*About this exercise*:
Write out the listing below exactly, beginning at its first line and ending with the line that contains "def Inst.deliver (x".

*Data for review*:
/-- Whether a token fits the width of a slot; a null and a poison fit either (01 R16). -/
def Width.fits : Width → Token → Bool
  | .scalar, .wide _ => false
  | .wide, .scalar _ => false
  | _, _ => true

/-- The width of a slot an instruction reads, none for a slot it does not read (01 R14, R16). -/
def slotWidth (x : Instr) (slot : Slot) : Option Width :=
  match slot with
  | .p => if x.pred = .always then none else some .scalar
  | sl => (x.reads.find? fun r => decide (r.1 = sl)).map fun r => r.2

/-- A token arrives at a slot: it is held, or the clause fails with CLAUSEFMT (01 R16). -/
def Inst.accept (x : Inst) (tok : Token) (tgt : Slot × BitVec 7) : Inst :=
  match x.instrAt tgt.2 with
  | none => x.fail .clausefmt
  | some i =>
    match slotWidth i tgt.1 with
    | none => x.fail .clausefmt
    | some w =>
      if (x.tok? tgt.2 tgt.1).isSome || !w.fits tok then x.fail .clausefmt
      else { x with toks := x.toks ++ [(tgt.2, tgt.1, tok)] }

/-- A result is sent to every target (01 R17). -/
def Inst.deliver (x : Inst) (tgts : List (Slot × BitVec 7)) (tok : Token) : Inst :=
  tgts.foldl (fun y t => y.accept tok t) x

/-- Deliver a token from the focused instruction. -/
def State.deliver (s : State) (i : Instr) (tok : Token) : State := s.onInst fun x => x.deliver i.targets tok

/-- Deliver a scalar value. -/
def State.deliverS (s : State) (i : Instr) (v : Word) : State := s.deliver i (.scalar v)

/-- Deliver a wide value. -/
def State.deliverW (s : State) (i : Instr) (v : Wide) : State := s.deliver i (.wide v)

/-- Deliver a poison whose origin is the focused instruction itself (05 R122). -/
def State.deliverPoison (s : State) (i : Instr) (k : Kind) : State := s.deliver i (.poison k s.focus.iid)

/-- Raise flags in the focused instance; they reach FPFLAGS at commit (01 R20). -/
def State.raise (s : State) (f : Flags) : State := s.onInst fun x => { x with flags := x.flags ||| f }

/-! ### Accounting of outputs -/

/-- What an effect slot has received. -/
def Inst.effOut? (x : Inst) (e : BitVec 5) : Option EffOut := (x.effs.find? fun p => decide (p.1 = e)).map fun p => p.2

/-- An effect slot is served; a second service, or a firing, one that poisons the effect among them, whose effmask bit is clear, fails the clause; a null whose effmask bit is clear does not: DESIGN CHOICE, log 112 (01 R15, R18, R19). -/
def Inst.recordEff (x : Inst) (e : BitVec 5) (o : EffOut) : Inst :=
  if (x.effOut? e).isSome || (decide (o ≠ .nulled) && !x.hdr.effmask.getLsbD e.toNat) then x.fail .clausefmt
  else { x with effs := x.effs ++ [(e, o)] }

/-- A write to a global is counted; a second one, or one outside gwmask, fails the clause (01 R19). -/
def Inst.recordG (x : Inst) (r : BitVec 6) (t : Token) : Inst :=
  if (x.gw.any fun p => decide (p.1 = r)) || !x.hdr.gwmask.getLsbD r.toNat then x.fail .clausefmt
  else { x with gw := x.gw ++ [(r, t)] }

/-- A write to a wide global is counted (01 R19). -/
def Inst.recordW (x : Inst) (r : BitVec 4) (t : Token) : Inst :=
  if (x.ww.any fun p => decide (p.1 = r)) || !x.hdr.wwmask.getLsbD r.toNat then x.fail .clausefmt
  else { x with ww := x.ww ++ [(r, t)] }

/-- Whether a branch outcome writes the link (04 R114). -/
def BranchOut.isCall : BranchOut → Bool
  | .call _ => true
  | _ => false

/-- A branch is counted; a second one, one beside an RFT, or a call in a clause whose gwmask names g63, fails the clause (01 R19, 04 R114, 17 R348). -/
def Inst.recordBranch (x : Inst) (b : BranchOut) : Inst :=
  if x.branch.isSome || x.rft then x.fail .clausefmt
  else if b.isCall && x.hdr.gwmask.getLsbD 63 then { x with branch := some b }.fail .clausefmt
  else { x with branch := some b }

/-- An RFT stands in for the branch (17 R348). -/
def Inst.recordRft (x : Inst) : Inst :=
  if x.branch.isSome || x.rft then x.fail .clausefmt else { x with rft := true }

/-- Mark an instruction as fired. -/
def Inst.markFired (x : Inst) (iid : BitVec 7) : Inst := { x with fired := iid :: x.fired }

/-- Keep what the instance holds now: a repetition of the clause starts from here, and the draws taken up to here stay taken (05 R149; 09 R221). -/
def Inst.keep (x : Inst) : Inst :=
  { x with snap := some ⟨x.toks, x.fired, x.gw, x.ww, x.effs, x.branch, x.rft, x.flags, x.loads, x.poisonVa, x.newHyps, x.grants, x.edgeRes, x.taskRes⟩, draws := [] }

/-- Keep what the instance holds if one more of its effects has been performed than `before` had (09 R221). -/
def Inst.keepIf (x before : Inst) : Inst := if before.performed.length < x.performed.length then x.keep else x

/-- The outputs of an instruction that meets a null: null to its targets, its effect nulled, its register write counted; a branch counts for nothing (01 R15, R19). -/
def Inst.takeNull (x : Inst) (i : Instr) : Inst :=
  let x := x.deliver i.targets .null
  let x := match i.effSlot with
    | some e => x.recordEff e .nulled
    | none => x
  match i with
  | .gwrite _ r => x.recordG r .null
  | .wwrite _ r => x.recordW r .null
  | _ => x

/-- The outputs of an instruction that meets a poison: the poison to its targets and to its outputs (01 R15, R19, R21). -/
def Inst.takePoison (x : Inst) (i : Instr) (k : Kind) (origin : BitVec 7) : Inst :=
  let x := x.deliver i.targets (.poison k origin)
  let x := match i.effSlot with
    | some e => x.recordEff e (.poisoned k)
    | none => x
  match i with
  | .gwrite _ r => x.recordG r (.poison k origin)
  | .wwrite _ r => x.recordW r (.poison k origin)
  | .rft _ _ => x.recordRft
  | _ => if i.isBranch then x.recordBranch (.poisoned k) else x

/-! ### Firing -/

/-- The operands of an instruction that acts; a slot it does not read is null. -/
structure Vals where
  a : Token
  b : Token
  c : Token
  deriving DecidableEq, Repr

/-- What the tokens of an instruction's slots ask for, in the order of 01 R15. -/
inductive Ready where
  | waits
  | meetsNull
  | meetsPoison (k : Kind) (origin : BitVec 7)
  | noMatch
  | acts (v : Vals)
  deriving DecidableEq, Repr

/-- The slots an instruction reads, in the order a, b, c, p (01 R14, R15). -/
def allSlots (i : Instr) : List Slot :=
  i.reads.map (fun r => r.1) ++ (if i.pred = Pred.always then [] else [Slot.p])

/-- The tokens of slots, none while one is missing. -/
def Inst.toksOf (x : Inst) (iid : BitVec 7) : List Slot → Option (List Token)
  | [] => some []
  | sl :: rest =>
    match x.tok? iid sl, x.toksOf iid rest with
    | some t, some ts => some (t :: ts)
    | _, _ => none

/-- The first poison among tokens. -/
def firstPoison : List Token → Option (Kind × BitVec 7)
  | [] => none
  | .poison k o :: _ => some (k, o)
  | _ :: ts => firstPoison ts

/-- Whether the predicate admits the action (02 R35, 01 R15). -/
def Inst.predHolds (x : Inst) (iid : BitVec 7) (i : Instr) : Bool :=
  match i.pred with
  | .always => true
  | .onTrue => decide (((x.tok? iid .p).getD .null).bits ≠ 0)
  | .onFalse => decide (((x.tok? iid .p).getD .null).bits = 0)

/-- The firing rule: missing operand, null, poison, predicate, action (01 R15). -/
def Inst.ready (x : Inst) (iid : BitVec 7) (i : Instr) : Ready :=
  match x.toksOf iid (allSlots i) with
  | none => .waits
  | some ts =>
    if ts.any (fun t => decide (t = .null)) then .meetsNull
    else
      match firstPoison ts with
      | some (k, o) => .meetsPoison k o
      | none =>
        if x.predHolds iid i then
          .acts ⟨(x.tok? iid .a).getD .null, (x.tok? iid .b).getD .null, (x.tok? iid .c).getD .null⟩
        else .noMatch

/-- Whether an older clause of the focus may yet write a control register: the part holds the younger clause's instructions until that clause commits (01 R27). -/
def State.ctlHeld (s : State) : Bool :=
  match s.fctx with
  | none => false
  | some c => (c.window.take s.focus.win).any fun x => x.ctlWr

/-- What an action did: it waits (perhaps having asked for something), or it has fired. -/
inductive Act where
  | waits (s : State)
  | fires (s : State)
  deriving DecidableEq, Repr

/-- An instruction fires as the focus names it, and no other way: a marked clause, an identifier that has fired, a control-register write still to commit in an older clause (01 R27), or a missing operand changes nothing; a null or a poison passes through; else the action (01 R15). -/
def fire (s : State) (i : Instr) (act : Vals → State → Act) : Host.Outcome State Fault Refusal :=
  match s.finst with
  | none => .next s
  | some x =>
    if x.mark.isSome || x.fired.contains s.focus.iid || s.ctlHeld then .next s
    else
      match x.ready s.focus.iid i with
      | .waits => .next s
      | .meetsNull => .next (s.onInst fun y => (y.takeNull i).markFired s.focus.iid).tick
      | .meetsPoison k o => .next (s.onInst fun y => (y.takePoison i k o).markFired s.focus.iid).tick
      | .noMatch => .next (s.onInst fun y => y.markFired s.focus.iid).tick
      | .acts v =>
        match act v s with
        | .waits t => .next t
        | .fires t => .next (t.onInst fun y => (y.markFired s.focus.iid).keepIf x).tick

/-- An instruction that computes one scalar from its operands. -/
def fireS (s : State) (i : Instr) (f : Vals → Word) : Host.Outcome State Fault Refusal :=
  fire s i fun v t => .fires (t.deliverS i (f v))

/-- An instruction that computes one wide value from its operands. -/
def fireW (s : State) (i : Instr) (f : Vals → Wide) : Host.Outcome State Fault Refusal :=
  fire s i fun v t => .fires (t.deliverW i (f v))

/-- An instruction that computes one scalar and raises flags. -/
def fireSF (s : State) (i : Instr) (f : Vals → Word × Flags) : Host.Outcome State Fault Refusal :=
  fire s i fun v t => .fires ((t.raise (f v).2).deliverS i (f v).1)

/-- An instruction that computes one wide value and raises flags. -/
def fireWF (s : State) (i : Instr) (f : Vals → Wide × Flags) : Host.Outcome State Fault Refusal :=
  fire s i fun v t => .fires ((t.raise (f v).2).deliverW i (f v).1)

/-- The effect of the focused instruction fires with an action left for commit (01 R20). -/
def State.effect (s : State) (i : Instr) (a : Action) : State :=
  match i.effSlot with
  | some e => s.onInst fun x => x.recordEff e (.fired a)
  | none => s

/-- The effect of the focused instruction is poisoned (01 R21). -/
def State.effectPoison (s : State) (i : Instr) (k : Kind) : State :=
  match i.effSlot with
  | some e => s.onInst fun x => x.recordEff e (.poisoned k)
  | none => s

/-- Whether the focused clause is the oldest of its task in flight. -/
def State.oldest (s : State) : Bool := decide (s.focus.win = 0)

/-- An effect poisoned by its own instruction, whose targets get the same poison (01 R21). -/
def State.effectBad (s : State) (i : Instr) (k : Kind) : State := (s.effectPoison i k).deliverPoison i k

/-- Keep the address of an access that made poison (17 R336). -/
def State.notePoison (s : State) (va : Word) : State :=
  s.onInst fun x => { x with poisonVa := (s.focus.iid, va) :: x.poisonVa }

/-- The time a waiting instruction began to wait. -/
def Inst.waitSince (x : Inst) (iid : BitVec 7) : Option Nat :=
  (x.waits.find? fun p => decide (p.1 = iid)).map fun p => p.2

/-- The wait of an instruction has ended; it does not count toward the stall limit (09 R226; 17 R360). -/
def Inst.waitedOut (x : Inst) (iid : BitVec 7) (now : Nat) : Inst :=
  { x with oldestAt := x.oldestAt.map fun a => Nat.min now (a + (now - (x.waitSince iid).getD now)) }

/-- The focused instruction begins to wait inside its effect, unless it already does. -/
def State.beginWait (s : State) : State :=
  match s.finst with
  | none => s
  | some x =>
    if (x.waitSince s.focus.iid).isSome then s
    else (s.onInst fun y => { y with waits := (s.focus.iid, s.time) :: y.waits }).tick

/-! ### Squash and registers -/

/-- What a clause instance gives back when it is dropped uncommitted: the hypotheses of its HNEWs (10 R246), the inbox entries of its AMSENDs (07 R169), and what it still asks for: a load it configures (14 R322), a reservation, an inbox entry. -/
def State.release (s : State) (x : Inst) : State :=
  let mine (l : Load) : Bool := decide (l.waiter.map (fun w => w.2.1) = some x.uid)
  let gone := s.loads.filter fun l => mine l && decide (l.st = .configuring)
  let s := { s with
    hyps := s.hyps.filter fun h => !x.newHyps.contains h.n
    loads := (s.loads.filter fun l => !(mine l && decide (l.st = .configuring))).map fun l : Load =>
      if mine l then { l with stopAsked := false, waiter := none } else l
    ctxs := s.ctxs.filter fun c => !gone.any fun l => decide (c.tower = l.tower) && (match c.kind with
      | .node slot _ => decide (slot = l.slot)
      | .task => false)
    towers := s.towers.map fun t =>
      { t with
        waitSubs := t.waitSubs.filter fun w => !decide (w.by_.map (fun b => b.2.1) = some x.uid)
        inboxes := t.inboxes.map fun b => { b with asking := b.asking.filter fun a => !decide (a.2.1 = x.uid) } } }
  x.grants.foldl
    (fun t g => t.onTower g.2.1 fun w =>
      { w with inboxes := w.inboxes.map fun b =>
          if b.cell = g.2.2 then { b with granted := b.granted - 1 } else b })
    s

*Solution to this problem*:
/-- Whether a token fits the width of a slot; a null and a poison fit either (01 R16). -/
def Width.fits : Width → Token → Bool
  | .scalar, .wide _ => false
  | .wide, .scalar _ => false
  | _, _ => true

/-- The width of a slot an instruction reads, none for a slot it does not read (01 R14, R16). -/
def slotWidth (x : Instr) (slot : Slot) : Option Width :=
  match slot with
  | .p => if x.pred = .always then none else some .scalar
  | sl => (x.reads.find? fun r => decide (r.1 = sl)).map fun r => r.2

/-- A token arrives at a slot: it is held, or the clause fails with CLAUSEFMT (01 R16). -/
def Inst.accept (x : Inst) (tok : Token) (tgt : Slot × BitVec 7) : Inst :=
  match x.instrAt tgt.2 with
  | none => x.fail .clausefmt
  | some i =>
    match slotWidth i tgt.1 with
    | none => x.fail .clausefmt
    | some w =>
      if (x.tok? tgt.2 tgt.1).isSome || !w.fits tok then x.fail .clausefmt
      else { x with toks := x.toks ++ [(tgt.2, tgt.1, tok)] }

/-- A result is sent to every target (01 R17). -/
def Inst.deliver (x : Inst) (tgts : List (Slot × BitVec 7)) (tok : Token) : Inst :=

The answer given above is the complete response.